While penguins reign as the most dapper black and white marine birds in the Southern Hemisphere, in the north that distinction goes to the puffins. Puffins are a group of marine birds distinguished by black, dark grey, or black and white, plumage and a vibrantly colored beak. The four puffins are the Tufted Puffin, the Horned Puffin, the Atlantic Puffin, and the Rhinoceros Auklet. They are members of the Alcidae family, more commonly known as the auks. Like many marine birds, puffins spend much of their time at sea foraging on fish and return to the coast to nest and raise chicks. Because they are entirely dependent on marine food resources, their future is most threatened by global warming of ocean waters which is already disrupting their food supply chain. After several years maturing at sea, puffins will return to the same nesting colony where they were born to pair up and mate. They were named puffins due to the “puff” ball appearance, which was first noted in a detailed description of the Atlantic puffin species in 1570. Their rotund appearance was also the inspiration for their scientific name. With their dark cape and fat belly the birds looked like overweight medieval friars and so they were dubbed the “little friars of the sea” or Fratercula marina. Puffins are also known as the “clown of the ocean” and the “sea parrot” due to their colorful facial markings.
There are four species of true puffins, three of which are grouped in the Fratercula genus, and a fourth (Rhinocerous Auklet) that often gets forgotten because it was misnamed many years ago. While the Fratercula puffins have similar broad, colorful beaks and black upper bodies, the Rhinoceros Auklet has a smaller, less dramatic bill and is mostly gray in color. However, all four species are ecologically similar, for example, they all “fly” underwater to catch small schooling fish, carry loads of small fish in their bills to feed chicks, nest underground, and raise just one chick at a time. While the Rhinoceros Auklet was mistakenly classified as a member of the Auklet tribe of Alcids, recent genetic studies not only confirmed it is a puffin, they show that the three Fratercula puffins actually evolved from an earlier Rhinoceros Auklet ancestor. Ironically, the Rhinoceros Auklet was the original puffin!
Tufted Puffin (Fratercula cirrhata)
Named for the vibrant yellow tuft of feathers that crowns its head during breeding season, the Tufted Puffin is the largest in the group. This puffin lives in the Northeast Pacific, from southern California to the Arctic Alaska, and to Russia and Japan in the Western Pacific.

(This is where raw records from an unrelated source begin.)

-- ==== Sys2Proof/Certificates/Slice0/Obligations.lean ====
section
/-! DEFINITION. The statements for the provers, drawn from the numbered rules of spec/. A docstring that names a decision D<n> of
92_eei_decisions.md or a log entry says which clause rests on a choice and not on the source's words. -/

open Sys2Proof Sys2Proof.Machine

namespace Sys2Proof.Claims

/-! ## Names used in the statements -/

/-- The 25 execution units in the order of the codes of 30_encoding.md R92. -/
def unitsInOrder : List (ResolvedOperand → Instr) :=
  [Instr.adc, Instr.and, Instr.asl, Instr.lsr, Instr.bcc, Instr.bcs, Instr.beq, Instr.bne, Instr.bmi, Instr.bpl, Instr.bvc, Instr.bvs,
    Instr.cmp, Instr.cpx, Instr.cpy, Instr.bit, Instr.clc, Instr.cld, Instr.cli, Instr.clv, Instr.jmp, Instr.jsr, Instr.lda, Instr.ldx,
    Instr.ldy]

/-- The eleven tags in the order of the codes of 30_encoding.md R93. -/
def tagsInOrder : List Mode :=
  [Mode.immediate, Mode.absolute, Mode.zeroPageAbsolute, Mode.implied, Mode.accumulator, Mode.indexed, Mode.zeroPageIndexed,
    Mode.indirect, Mode.preIndexedIndirect, Mode.postIndexedIndirect, Mode.relative]

/-- The ten access operations in the order of the codes of 30_encoding.md R99. -/
def accessesInOrder : List (AccessFields → Instr) :=
  [Instr.getb, Instr.setb, Instr.getf, Instr.setf, Instr.getpc, Instr.setpc, Instr.rd, Instr.wr, Instr.push, Instr.pop]

/-- The execution units, as opposed to the access operations (00_scope.md R2). -/
def isUnit : Instr → Bool
  | .getb _ | .setb _ | .getf _ | .setf _ | .getpc _ | .setpc _ | .rd _ | .wr _ | .push _ | .pop _ => false
  | _ => true

/-- The read operations, those with a result in the table of 30_encoding.md R99. -/
def returnsValue : Instr → Bool
  | .getb _ | .getf _ | .getpc _ | .rd _ | .pop _ => true
  | _ => false

/-- Who may write `pc` (10_state.md R40). -/
def writesPc : Instr → Bool
  | .bcc _ | .bcs _ | .beq _ | .bne _ | .bmi _ | .bpl _ | .bvc _ | .bvs _ | .jmp _ | .jsr _ | .setpc _ => true
  | _ => false

/-- Whether an instruction stores to an address (20_memory.md R61): ASL and LSR with a tag other than Accumulator to the effective
address, JSR to two bytes of the stack page, WR to its address, PUSH to the byte at the stack pointer. -/
def storesTo (s : State) (addr : Addr) : Instr → Bool
  | .asl op | .lsr op => decide (op.mode ≠ .accumulator ∧ addr = op.effectiveAddress)
  | .jsr _ => decide (addr = stackAddr s.sp ∨ addr = stackAddr (s.sp - 1))
  | .wr f => decide (addr = f.addr)
  | .push _ => decide (addr = stackAddr s.sp)
  | _ => false

/-- Who may write `A` (10_state.md R23). -/
def writesA : Instr → Bool
  | .adc _ | .and _ | .lda _ => true
  | .asl op | .lsr op => decide (op.mode = .accumulator)
  | .setb f => f.idx == 2#3
  | _ => false

/-- Who may write `X` (10_state.md R24). -/
def writesX : Instr → Bool
  | .ldx _ => true
  | .setb f => f.idx == 3#3
  | _ => false

/-- Who may write `Y` (10_state.md R25). -/
def writesY : Instr → Bool
  | .ldy _ => true
  | .setb f => f.idx == 4#3
  | _ => false

/-- Who may write `SP` (10_state.md R38). -/
def writesSp : Instr → Bool
  | .jsr _ | .push _ | .pop _ => true
  | .setb f => f.idx == 1#3
  | _ => false

/-- Who may write Carry (10_state.md R30), SETF and SETB apart. -/
def writesCarry : Instr → Bool
  | .adc _ | .asl _ | .lsr _ | .cmp _ | .cpx _ | .cpy _ | .clc _ => true
  | _ => false

/-- Who may write Zero and Sign (10_state.md R31, R36), SETF and SETB apart. -/
def writesZeroAndSign : Instr → Bool
  | .adc _ | .and _ | .asl _ | .lsr _ | .cmp _ | .cpx _ | .cpy _ | .bit _ | .lda _ | .ldx _ | .ldy _ => true
  | _ => false

/-- Who may write Overflow (10_state.md R35), SETF and SETB apart. -/
def writesOverflow : Instr → Bool
  | .adc _ | .bit _ | .clv _ => true
  | _ => false

/-- SETF of the flag at this bit, and SETB of Status, may write the bit (40_access_port.md R131, R133). -/
def accessWritesBit (k : Nat) : Instr → Bool
  | .setf f => decide (f.idx.toNat = k)
  | .setb f => f.idx == 0#3
  | _ => false

/-- The operand of a unit with other fields. -/
def withMode (op : ResolvedOperand) (m : Mode) : ResolvedOperand := { op with mode := m }

/-- Push the bytes of a list one after the other through PUSH. -/
def pushAll : List Byte → State → Host.Outcome State Fault Refusal
  | [], s => .next s
  | v :: rest, s =>
    match exec (.push { idx := 0, data := v, addr := 0 }) s with
    | .next t => pushAll rest t
    | .fault r => .fault r
    | .refused r => .refused r

/-- A byte is packed BCD: both nibbles are decimal digits (41_arith_logic.md R155). -/
def isBcd (v : Byte) : Prop := v.toNat / 16 ≤ 9 ∧ v.toNat % 16 ≤ 9

/-- The decimal number a packed BCD byte stands for. -/
def bcdValue (v : Byte) : Nat := 10 * (v.toNat / 16) + v.toNat % 16

/-- An 8-bit value read as a two's-complement number (41_arith_logic.md R154). -/
def signedValue (v : Byte) : Int := if v.toNat < 128 then (v.toNat : Int) else (v.toNat : Int) - 256

/-- Nothing but `P` differs. -/
def KeepsAllButStatus (s t : State) : Prop :=
  t.pc = s.pc ∧ KeepsRegs s t ∧ KeepsMemory s t ∧ KeepsLatchAndPorts s t

end Sys2Proof.Claims

open Sys2Proof.Claims

/-! ## Encoding -/

/-- Decoding an instruction's word on its port gives the instruction back, for all 35 instructions and every value of every field. The
codes and bit positions are the spec's decisions D2 to D5 (log 7). -/
def Obligations.DecodeGivesBackEveryEncodedInstruction : Prop :=
  ∀ i : Instr, decodeTransaction (encode i) = some (.ok i)

/-- A word that decodes is the word of the instruction it decodes to: the decoder drops no bit, and two words never mean the same
instruction (30_encoding.md R105; D2 to D5, log 7). -/
def Obligations.EncodeGivesBackEveryDecodedWord : Prop :=
  ∀ (w : Transaction) (i : Instr), decodeTransaction w = some (.ok i) → encode i = w

/-- A command word decodes by its fields: an unassigned unit is cause 4, else an unassigned mode is cause 5, else the unit and the tag
are those of the tables and the operand fields are bits 23:16 and 15:0 (30_encoding.md R91, R92, R93, R105; D2, D3, D4, D6, log 6, 7). -/
def Obligations.CommandWordDecodesByItsFields : Prop :=
  ∀ cw : CommandWord,
    (24 < cw.toNat / 2 ^ 28 → decodeCommand cw = .error .invalidUnitSelect) ∧
    (cw.toNat / 2 ^ 28 ≤ 24 → 10 < cw.toNat / 2 ^ 24 % 16 → decodeCommand cw = .error .invalidModeTag) ∧
    (∀ u m, unitsInOrder[cw.toNat / 2 ^ 28]? = some u → tagsInOrder[cw.toNat / 2 ^ 24 % 16]? = some m →
      decodeCommand cw = .ok (u
        { mode := m
          operandValue := BitVec.ofNat 8 (cw.toNat / 2 ^ 16 % 256)
          effectiveAddress := BitVec.ofNat 16 (cw.toNat % 65536) }))

/-- An access word decodes by its fields: an unassigned operation is cause 6, else the operation is that of the table and its fields
are bits 26:24, 23:16 and 15:0 (30_encoding.md R98, R99; D5, D6, log 6, 7). -/
def Obligations.AccessWordDecodesByItsFields : Prop :=
  ∀ aw : AccessWord,
    (9 < aw.toNat / 2 ^ 27 → decodeAccess aw = .error .invalidAccessOp) ∧
    (∀ o, accessesInOrder[aw.toNat / 2 ^ 27]? = some o →
      decodeAccess aw = .ok (o
        { idx := BitVec.ofNat 3 (aw.toNat / 2 ^ 24 % 8)
          data := BitVec.ofNat 8 (aw.toNat / 2 ^ 16 % 256)
          addr := BitVec.ofNat 16 (aw.toNat % 65536) }))

/-- A few words written out in the spec decode to what they stand for, one or more of each family (R150, R151, R171, R172, R191, R211,
R214, R231, R250, R251, R271, R131, R133, R137 examples). -/
def Obligations.WordsOfTheSpecDecodeAsWritten : Prop :=
  decodeCommand 0x000500000#33 = .ok (.adc ⟨.immediate, 0x50#8, 0x0000#16⟩) ∧
  decodeCommand 0x010800000#33 = .ok (.and ⟨.immediate, 0x80#8, 0x0000#16⟩) ∧
  decodeCommand 0x022810010#33 = .ok (.asl ⟨.zeroPageAbsolute, 0x81#8, 0x0010#16⟩) ∧
  decodeCommand 0x034010000#33 = .ok (.lsr ⟨.accumulator, 0x01#8, 0x0000#16⟩) ∧
  decodeCommand 0x04A001234#33 = .ok (.bcc ⟨.relative, 0x00#8, 0x1234#16⟩) ∧
  decodeCommand 0x0C0100000#33 = .ok (.cmp ⟨.immediate, 0x10#8, 0x0000#16⟩) ∧
  decodeCommand 0x0F2C00011#33 = .ok (.bit ⟨.zeroPageAbsolute, 0xC0#8, 0x0011#16⟩) ∧
  decodeCommand 0x103000000#33 = .ok (.clc ⟨.implied, 0x00#8, 0x0000#16⟩) ∧
  decodeCommand 0x147000300#33 = .ok (.jmp ⟨.indirect, 0x00#8, 0x0300#16⟩) ∧
  decodeCommand 0x151000410#33 = .ok (.jsr ⟨.absolute, 0x00#8, 0x0410#16⟩) ∧
  decodeCommand 0x160800000#33 = .ok (.lda ⟨.immediate, 0x80#8, 0x0000#16⟩) ∧
  decodeAccess 0x0AA50000#31 = .ok (.setb ⟨2#3, 0xA5#8, 0x0000#16⟩) ∧
  decodeAccess 0x1B010000#31 = .ok (.setf ⟨3#3, 0x01#8, 0x0000#16⟩) ∧
  decodeAccess 0x38A5FFFF#31 = .ok (.wr ⟨0#3, 0xA5#8, 0xFFFF#16⟩)

/-! ## Steps -/

/-- A step runs the decoded instruction: on a running block whose next transaction is a word that decodes to i, step is exec of i in the
same state with that transaction taken off the pending ones and nothing returned yet (log 1, log 2: the pending list and `rdata` are the
model's own). -/
def Obligations.StepRunsTheDecodedInstruction : Prop :=
  ∀ (s : State) (w : Transaction) (rest : List Transaction) (i : Instr),
    s.pending = w :: rest → s.halted = false → decodeTransaction w = some (.ok i) →
    step s = exec i { s with pending := rest, rdata := none }

/-- An illegal word halts a running block with its cause and writes nothing else: unit first (cause 4), then mode (cause 5); an access
operation above 9 is cause 6 (30_encoding.md R102; 60_exceptions.md R291, R297; D6, D7, log 4, 6). That the word is
no longer pending and that nothing is returned are log 1 and log 2. -/
def Obligations.IllegalWordHaltsAndWritesNothingElse : Prop :=
  ∀ (s : State) (rest : List Transaction), s.halted = false →
    (∀ cw : CommandWord, s.pending = .command cw :: rest → 24 < cw.toNat / 2 ^ 28 →
      step s = .next { s with pending := rest, rdata := none, halted := true, haltCause := 4#3 }) ∧
    (∀ cw : CommandWord, s.pending = .command cw :: rest → cw.toNat / 2 ^ 28 ≤ 24 → 10 < cw.toNat / 2 ^ 24 % 16 →
      step s = .next { s with pending := rest, rdata := none, halted := true, haltCause := 5#3 }) ∧
    (∀ aw : AccessWord, s.pending = .access aw :: rest → 9 < aw.toNat / 2 ^ 27 →
      step s = .next { s with pending := rest, rdata := none, halted := true, haltCause := 6#3 })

Their largest colonies are in the Aleutian Islands of Alaska. Most birds dig their burrows in dense soil, where they raise their chicks in the summer months. They feed on more than 50 species of prey, and dive deeper than any other puffin, as much as 350 feet deep. Once the chicks learn to fly, they head to sea, returning three or more years later to nest themselves. Most birds leave Alaska after nesting, and overwinter in the vast open waters of the Central North Pacific.
Atlantic Puffin (Fratercula arctica)
The smallest of the puffins, the Atlantic Puffin is also the only species in the family to live in the Atlantic Ocean. They can be found from Maine up to Newfoundland and Labrador, Greenland, Iceland, United Kingdom, Spain, Norway and Russia, though about half of the entire global population nests in Iceland. Atlantic Puffins were heavily hunted in the United States and by the early 1900s, no nesting colonies remained. Ornithologist Stephen Kress helped re-establish the Maine colony on Eastern Rock during the 1970s and 1980s by transplanting chicks from Newfoundland and using decoy birds to lure the fledglings back once they matured. Due to his work and the work of others there are now several colonies on various Maine islands.
Horned Puffin (Fratercula corniculata)
The Horned Puffin is named for the black spike that extends above the eye in breeding adults. These birds nest among the many islands found along Gulf of Alaska coast and Aleutian Islands and along the coast of Russia. They feed on shelf waters within about 50 miles of their coastal colonies, but in winter they migrate far from shore in the Central Pacific Ocean. A few have even washed up on Hawaii beaches! They are expert swimmers, and often dive to depths of around 100 feet (30 m), though they can reach depths closer to 250 feet (76 m). Horned Puffins dig dens in the earth just like other puffins, but also often nest in rocky talus slopes or in crevices along cliffs.
Rhinoceros Auklet (Cerorhinca monocerata)
Somewhat different from its puffin sisters, the Rhinoceros Auklet was initially named because of its adornment with striking facial plumes like it’s cousin auklets. Though it does lack a triangular, flashy bill, it actually has its own striking adornment—a single horn atop its bill that is fluorescent and likely used to communicate while mating. These birds live along the western coast of North America and the eastern coast of Asia, nesting on the coastal islands of Alaska and Canada in the summer. The Rhinoceros Auklet is the only member of the puffin family that is nocturnal at the colony, and only feeds its’ chicks at night. Recent discussions within the birding community propose changing the common name to the Rhinoceros Puffin, though an official change has yet to be made. They have also been called the Horn-billed Puffin and the Unicorn Puffin.